Dido gerçekten bu isimde biriyle tanışmış, onun anılarını kalkış noktası yapmış anlatımına. Biliyoruz ki Manolis’ler kadar Ahmet’ler Mehmet’ler de benzer hayatları paylaşıyordu. Onlar da büyük toprak sahibinin yararına aç yatıyorlardı geceleri. Bir şansları olabilirdi; yurttaş yani eşit olmanın yolu onlar için Milli Mücadele’ye katılmaktı. Yazar roman kahramanına söyletir bunu: “Kemal’in direnme hareketi, Türkler’e yepyeni bir yürek” vermişti.1 Anadolu Rumlarının anavatanından, yani Yunanistan’dan gelenlerse çirkin bir savaş yürütmektedirler… Manolis düşmanımız olabilir mi hiç?

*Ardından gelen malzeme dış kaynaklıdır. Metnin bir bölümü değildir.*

/-- The index of ADDI ranges over the open codes. -/
theorem exists_eq_addiCode_iff (a : Byte) : (∃ i, a = addiCode i) ↔ a ∈ openCodes :=
  exists_fin_getD_iff_mem (l := openCodes) rfl a 0x80

/-- The index of SUBI ranges over the open codes that are not ADDI's. -/
theorem exists_eq_subiCode_iff (i : Fin 18) (b : Byte) : (∃ j, b = subiCode i j) ↔ b ≠ addiCode i ∧ b ∈ openCodes := by
  have hnodup : openCodes.Nodup := by decide
  have hi : i.val < openCodes.length := i.isLt
  have hlength : (openCodes.eraseIdx i.val).length = 17 := List.length_eraseIdx_of_lt hi
  have haddi : addiCode i = openCodes[i.val] := List.getD_eq_getElem _ _ hi
  rw [haddi, ← hnodup.mem_erase_iff, hnodup.erase_getElem]
  exact exists_fin_getD_iff_mem hlength b _

/-- Settles O6: a legal pair is two different open codes, and the two indices range over exactly these pairs. -/
theorem openCodesRangeOverEveryLegalChoice : Obligations.OpenCodesRangeOverEveryLegalChoice := by
  intro a b
  rw [legal_defaultTableWith_iff]
  constructor
  · rintro ⟨ha, hb, hne⟩
    obtain ⟨i, rfl⟩ := (exists_eq_addiCode_iff a).mpr ha
    obtain ⟨j, rfl⟩ := (exists_eq_subiCode_iff i b).mpr ⟨hne.symm, hb⟩
    exact ⟨i, j, rfl, rfl⟩
  · rintro ⟨i, j, rfl, rfl⟩
    obtain ⟨hne, hb⟩ := (exists_eq_subiCode_iff i _).mp ⟨j, rfl⟩
    exact ⟨(exists_eq_addiCode_iff _).mp ⟨i, rfl⟩, hb, hne.symm⟩

/-- The default table meets R76 whichever the open codes are. -/
theorem legal_defaultTable : defaultTable.Legal :=
  (openCodesRangeOverEveryLegalChoice _ _).mpr ⟨_, _, rfl, rfl⟩

/-- Settles O5: legality makes the open codes two different bytes of `openCodes`, and these all have the form 10?0????. -/
theorem defaultTableMeetsItsConstraints : Obligations.DefaultTableMeetsItsConstraints := by
  have hform : ∀ op ∈ openCodes, op &&& 0xD0 = 0x80 := by decide
  obtain ⟨haddi, hsubi, hne⟩ := (legal_defaultTableWith_iff opcAddi opcSubi).mp legal_defaultTable
  exact ⟨legal_defaultTable, hform _ haddi, hform _ hsubi, hne, map_defaultTableWith opcAddi opcSubi⟩

end Sys2Proof

namespace Sys2Proof.Machine

/-! ### Handlers under two tables -/

/-- Two machines agree on all that a handler reads of its configuration (R76): the registers operand bytes name, and what step 6
does with a code. -/
structure AgreeOnFields (c d : Config) : Prop where
  regOf_eq : regOf c = regOf d
  advance_eq : ∀ (m : Mnemonic) (s : State) (p : Byte), s.advance (c.table m) p = s.advance (d.table m) p

/-- Step 6 looks at two fields of the opcode, the count and bit 4 (40_cycle.md R97). -/
theorem State.advance_congr {op op' : Byte} (hcount : operandCount op = operandCount op') (hbit : setsPC op = setsPC op')
    (s : State) (p : Byte) : s.advance op p = s.advance op' p := by
  rw [State.advance, State.advance, hcount, hbit]

/-- Two legal tables that agree on bit 4 of HLT's code agree on every field of a code that step 6 reads (R76). -/
theorem agreeOnFields_of_legal {c d : Config} (hc : c.table.Legal) (hd : d.table.Legal)
    (hhlt : setsPC (c.table .hlt) = setsPC (d.table .hlt)) (hpolicy : c.regIndexPolicy = d.regIndexPolicy) :
    AgreeOnFields c d := by
  refine ⟨by funext b; rw [regOf, regOf, hpolicy], fun m => State.advance_congr ((hc.count m).trans (hd.count m).symm) ?_⟩
  by_cases hm : m = .hlt
  · rw [hm, hhlt]
  · rw [hc.bit4 hm, hd.bit4 hm]

/-- Two results of mnemonic `m` at state `s` are the same, or the same fault with each machine's own code in the record. -/
def SameButRecordedCode (c d : Config) (m : Mnemonic) (s t u : State) : Prop :=
  t = u ∨ ∃ kind info, t = faultedState s kind (c.table m) info ∧ u = faultedState s kind (d.table m) info

section
variable {c d : Config} (h : AgreeOnFields c d) {m : Mnemonic} {s : State}
include h

/-- A register operand names the same register on both machines, or raises BAD_REGISTER on both. -/
theorem AgreeOnFields.withReg {k l : Fin 8 → State} (hkl : ∀ r, SameButRecordedCode c d m s (k r) (l r)) (b : Byte) :
    SameButRecordedCode c d m s (withReg c m b s k) (withReg d m b s l) := by
  rcases withReg_cases c m b s k with ⟨r, hr, hk⟩ | ⟨hr, hk⟩
  · rw [hk, withReg_of_some (h.regOf_eq ▸ hr)]
    exact hkl r
  · rw [hk, withReg_of_none (h.regOf_eq ▸ hr)]
    exact .inr ⟨_, _, rfl, rfl⟩

/-- As `AgreeOnFields.withReg`, for two register operands. -/
theorem AgreeOnFields.withRegs {k l : Fin 8 → Fin 8 → State}
    (hkl : ∀ ra rb, SameButRecordedCode c d m s (k ra rb) (l ra rb)) (a b : Byte) :
    SameButRecordedCode c d m s (withRegs c m a b s k) (withRegs d m a b s l) :=
  h.withReg (fun ra => h.withReg (hkl ra) b) a

/-- DIV and MOD divide on both machines, or raise DIVIDE_BY_ZERO on both. -/
theorem AgreeOnFields.divisive (f : Byte → Byte → Byte) (a b : Byte) :
    SameButRecordedCode c d m s (divisive c m f a b s) (divisive d m f a b s) := by
  refine h.withRegs (fun ra rb => ?_) a b
  by_cases hzero : s.getReg rb = 0
  · rw [if_pos hzero, if_pos hzero]
    exact .inr ⟨_, _, rfl, rfl⟩
  · rw [if_neg hzero, if_neg hzero]
    exact .inl (h.advance_eq m _ _)

/-- A handler does the same on both machines, up to the code in the record of a fault. -/
theorem AgreeOnFields.handle (i : Instr) : SameButRecordedCode c d i.mnemonic s (handle c i s) (handle d i s) := by
  cases i with
  | nop => exact .inl (h.advance_eq .nop s s.pc)
  | hlt => exact .inl (congrArg State.halt (h.advance_eq .hlt s s.pc))
  | ldi r | addi r | subi r | prn r | pra r | inc r | dec r | not r =>
    exact h.withReg (fun _ => .inl (h.advance_eq _ _ _)) r
  | jmp r | jeq r | jne r | jlt r | jle r | jgt r | jge r => exact h.withReg (fun _ => .inl (h.advance_eq _ _ _)) r
  | ld a b | st a b | add a b | sub a b | mul a b | shl a b | shr a b | and a b | or a b | xor a b | cmp a b =>
    exact h.withRegs (fun _ _ => .inl (h.advance_eq _ _ _)) a b
  | div a b | mod a b => exact h.divisive _ a b

end

/-- Settles O44: two legal tables agree on all that a handler reads of its configuration but the code it records. -/
theorem handlersDependOnTheTableOnlyInTheRecord : Obligations.HandlersDependOnTheTableOnlyInTheRecord :=
  fun _ _ i _ hc hd hhlt hpolicy => (agreeOnFields_of_legal hc hd hhlt hpolicy).handle i

end Sys2Proof.Machine
end

section
/-! PROOFS. The cycle (spec 40_cycle.md): the instruction a step runs (R91 to R95), an unknown opcode (R94), the one thing a handler
writes beside pc (R95), pc after step 6 (R97), HLT (R98), the states no step leaves (R100), and two runs without end (R103). -/

namespace Sys2Proof.Machine

/-! ### The instruction a step runs -/

/-- A cycle runs the handler of the instruction fetched (40_cycle.md R95). -/
theorem stepUnder_of_fetchInstr {c : Config} {s : State} {i : Instr} (hrun : s.status = .running)
    (hf : fetchInstr c.table s = some i) : stepUnder c s = handle c i s := by
  simp [stepUnder, hrun, hf]

/-- Under a legal table a mnemonic's code at pc fetches its instruction, with the two bytes after it (40_cycle.md R91 to R94). -/
theorem fetchInstr_of_opcode {t : OpcodeTable} (ht : t.Legal) {s : State} {m : Mnemonic} (h : s.opcode = t m) :
    fetchInstr t s = some (m.instr (s.operand 1) (s.operand 2)) :=
  fetchInstr_of_window rfl (ht.resolve_eq_some_iff.mpr h.symm)

/-- A cycle of a legal machine with a mnemonic's code at pc runs that mnemonic's handler. -/
theorem stepUnder_of_opcode {c : Config} (hc : c.table.Legal) {s : State} {m : Mnemonic} (hrun : s.status = .running)
    (h : s.opcode = c.table m) : stepUnder c s = handle c (m.instr (s.operand 1) (s.operand 2)) s :=
  stepUnder_of_fetchInstr hrun (fetchInstr_of_opcode hc h)

/-- The standard machine's table meets R76. -/
theorem legal_standard_table : Config.standard.table.Legal := legal_defaultTable

/-- Settles O8: the bytes that decode are the window, so the instruction is the one fetched. -/
theorem stepRunsTheDecodedInstruction : Obligations.StepRunsTheDecodedInstruction := by
  intro s i rest hrun hdecode
  obtain ⟨op, tail, m, hbytes, hm, -, rfl, -⟩ := decode_eq_ok_iff.mp hdecode
  cases hbytes
  exact step_of_fetchInstr hrun (fetchInstr_of_window rfl hm)

/-- Settles O9: an instruction fetched would have the byte at pc as its code. -/
theorem unknownOpcodeFaults : Obligations.UnknownOpcodeFaults := by
  intro s hrun hunknown
  rcases stepUnder_running (c := Config.standard) hrun with ⟨-, hstep⟩ | ⟨i, hf, -⟩
  · rw [step_eq_stepUnder, hstep]
    rfl
  · exact absurd (fetchInstr_some hf).1 (hunknown i.mnemonic)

Bir de Adviye’ler vardır. Manolis’in abayı yaktığı Türk kızı gibi. Veya herhangi bir Mustafa’nın âşık olmaktan geri duramayacağı herhangi Eleni’ler gibi!
Dido, doğduğu soyadıyla Pappa, başka birçokları gibi anavatan saydığı Yunanistan’da mülteci olacaktır. Küçük Asya’da paylarına kurtuluş değil felaket düşen Rumların kaçmaktan başka çıkışları olamazdı. Yunanistan’da ise dillerine dinlerine değil sınıflarına bakılacaktı. İkinci felaketi, emekçi kalabalıklarının en hor görülen kesimini oluşturarak yaşadılar.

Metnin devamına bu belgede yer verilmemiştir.